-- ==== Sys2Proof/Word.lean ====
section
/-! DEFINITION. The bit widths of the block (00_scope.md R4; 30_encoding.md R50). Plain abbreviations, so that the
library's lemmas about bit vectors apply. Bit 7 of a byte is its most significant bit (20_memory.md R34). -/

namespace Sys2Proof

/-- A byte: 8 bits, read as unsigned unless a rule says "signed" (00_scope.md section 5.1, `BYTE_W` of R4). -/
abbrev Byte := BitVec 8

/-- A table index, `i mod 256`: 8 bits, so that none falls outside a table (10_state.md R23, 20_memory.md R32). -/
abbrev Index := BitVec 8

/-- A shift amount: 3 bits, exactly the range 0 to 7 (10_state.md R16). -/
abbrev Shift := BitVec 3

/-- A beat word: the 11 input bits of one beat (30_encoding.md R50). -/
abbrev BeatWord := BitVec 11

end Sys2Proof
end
###
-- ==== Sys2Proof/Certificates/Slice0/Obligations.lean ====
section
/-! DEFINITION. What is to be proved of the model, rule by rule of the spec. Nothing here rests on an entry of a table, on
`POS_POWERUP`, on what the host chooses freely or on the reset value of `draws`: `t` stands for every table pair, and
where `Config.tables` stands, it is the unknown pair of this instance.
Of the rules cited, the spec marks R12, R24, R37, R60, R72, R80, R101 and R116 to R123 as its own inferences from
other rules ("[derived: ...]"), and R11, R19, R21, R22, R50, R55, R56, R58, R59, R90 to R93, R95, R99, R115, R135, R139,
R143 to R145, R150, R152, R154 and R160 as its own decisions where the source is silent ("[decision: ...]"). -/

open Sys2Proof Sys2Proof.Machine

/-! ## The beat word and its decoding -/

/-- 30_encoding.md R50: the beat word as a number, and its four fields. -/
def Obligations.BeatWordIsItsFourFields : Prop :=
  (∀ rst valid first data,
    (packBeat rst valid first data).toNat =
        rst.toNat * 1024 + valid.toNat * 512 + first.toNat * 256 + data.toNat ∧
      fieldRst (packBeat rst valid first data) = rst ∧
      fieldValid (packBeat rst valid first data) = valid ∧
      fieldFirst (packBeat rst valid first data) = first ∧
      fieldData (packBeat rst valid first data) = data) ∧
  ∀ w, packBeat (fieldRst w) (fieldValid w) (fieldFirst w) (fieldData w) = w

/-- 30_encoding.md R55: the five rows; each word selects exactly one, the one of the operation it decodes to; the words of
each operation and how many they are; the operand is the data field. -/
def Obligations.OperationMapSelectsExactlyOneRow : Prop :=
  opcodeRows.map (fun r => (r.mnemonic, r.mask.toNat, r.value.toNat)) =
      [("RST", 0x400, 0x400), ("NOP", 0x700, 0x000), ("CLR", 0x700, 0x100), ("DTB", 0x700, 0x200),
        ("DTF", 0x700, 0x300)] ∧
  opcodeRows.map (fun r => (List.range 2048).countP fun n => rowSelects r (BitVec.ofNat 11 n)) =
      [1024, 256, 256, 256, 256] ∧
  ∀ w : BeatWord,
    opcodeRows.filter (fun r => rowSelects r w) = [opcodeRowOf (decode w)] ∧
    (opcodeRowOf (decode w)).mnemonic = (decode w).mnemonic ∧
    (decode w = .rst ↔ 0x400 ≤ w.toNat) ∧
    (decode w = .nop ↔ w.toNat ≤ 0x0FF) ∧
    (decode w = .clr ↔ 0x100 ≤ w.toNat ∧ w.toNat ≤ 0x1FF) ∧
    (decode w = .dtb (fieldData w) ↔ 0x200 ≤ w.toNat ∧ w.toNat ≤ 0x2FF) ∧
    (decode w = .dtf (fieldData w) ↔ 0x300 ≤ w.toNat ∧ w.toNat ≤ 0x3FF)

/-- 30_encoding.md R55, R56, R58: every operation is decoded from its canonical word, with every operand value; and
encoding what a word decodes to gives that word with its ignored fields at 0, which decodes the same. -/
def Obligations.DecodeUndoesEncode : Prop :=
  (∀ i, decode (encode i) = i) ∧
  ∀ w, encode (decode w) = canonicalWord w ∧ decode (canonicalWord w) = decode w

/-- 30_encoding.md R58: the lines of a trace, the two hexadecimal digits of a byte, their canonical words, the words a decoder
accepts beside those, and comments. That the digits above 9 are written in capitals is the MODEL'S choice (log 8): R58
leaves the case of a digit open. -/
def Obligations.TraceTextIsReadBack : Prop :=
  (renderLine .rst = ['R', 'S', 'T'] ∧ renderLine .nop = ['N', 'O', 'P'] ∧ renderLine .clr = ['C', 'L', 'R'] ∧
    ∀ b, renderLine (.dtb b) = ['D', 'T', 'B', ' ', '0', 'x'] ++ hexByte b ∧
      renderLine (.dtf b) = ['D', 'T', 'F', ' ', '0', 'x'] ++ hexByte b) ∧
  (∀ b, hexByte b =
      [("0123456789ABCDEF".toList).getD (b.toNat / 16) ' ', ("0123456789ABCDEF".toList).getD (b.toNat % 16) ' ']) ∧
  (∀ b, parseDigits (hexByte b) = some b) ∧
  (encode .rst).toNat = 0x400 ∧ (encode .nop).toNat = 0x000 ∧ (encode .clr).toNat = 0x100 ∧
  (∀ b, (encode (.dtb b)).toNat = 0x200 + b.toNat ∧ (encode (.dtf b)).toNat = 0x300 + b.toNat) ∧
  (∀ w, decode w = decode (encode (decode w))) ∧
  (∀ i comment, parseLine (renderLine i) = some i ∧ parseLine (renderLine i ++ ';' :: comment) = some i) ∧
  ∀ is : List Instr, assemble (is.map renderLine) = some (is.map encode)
###
Exercise aim: Reproduce word for word the material above, beginning with the line that contains "encoding what a" and ending with the line that contains "w) = decode w".

Task output:
encoding what a word decodes to gives that word with its ignored fields at 0, which decodes the same. -/
def Obligations.DecodeUndoesEncode : Prop :=
  (∀ i, decode (encode i) = i) ∧
  ∀ w, encode (decode w) = canonicalWord w ∧ decode (canonicalWord w) = decode w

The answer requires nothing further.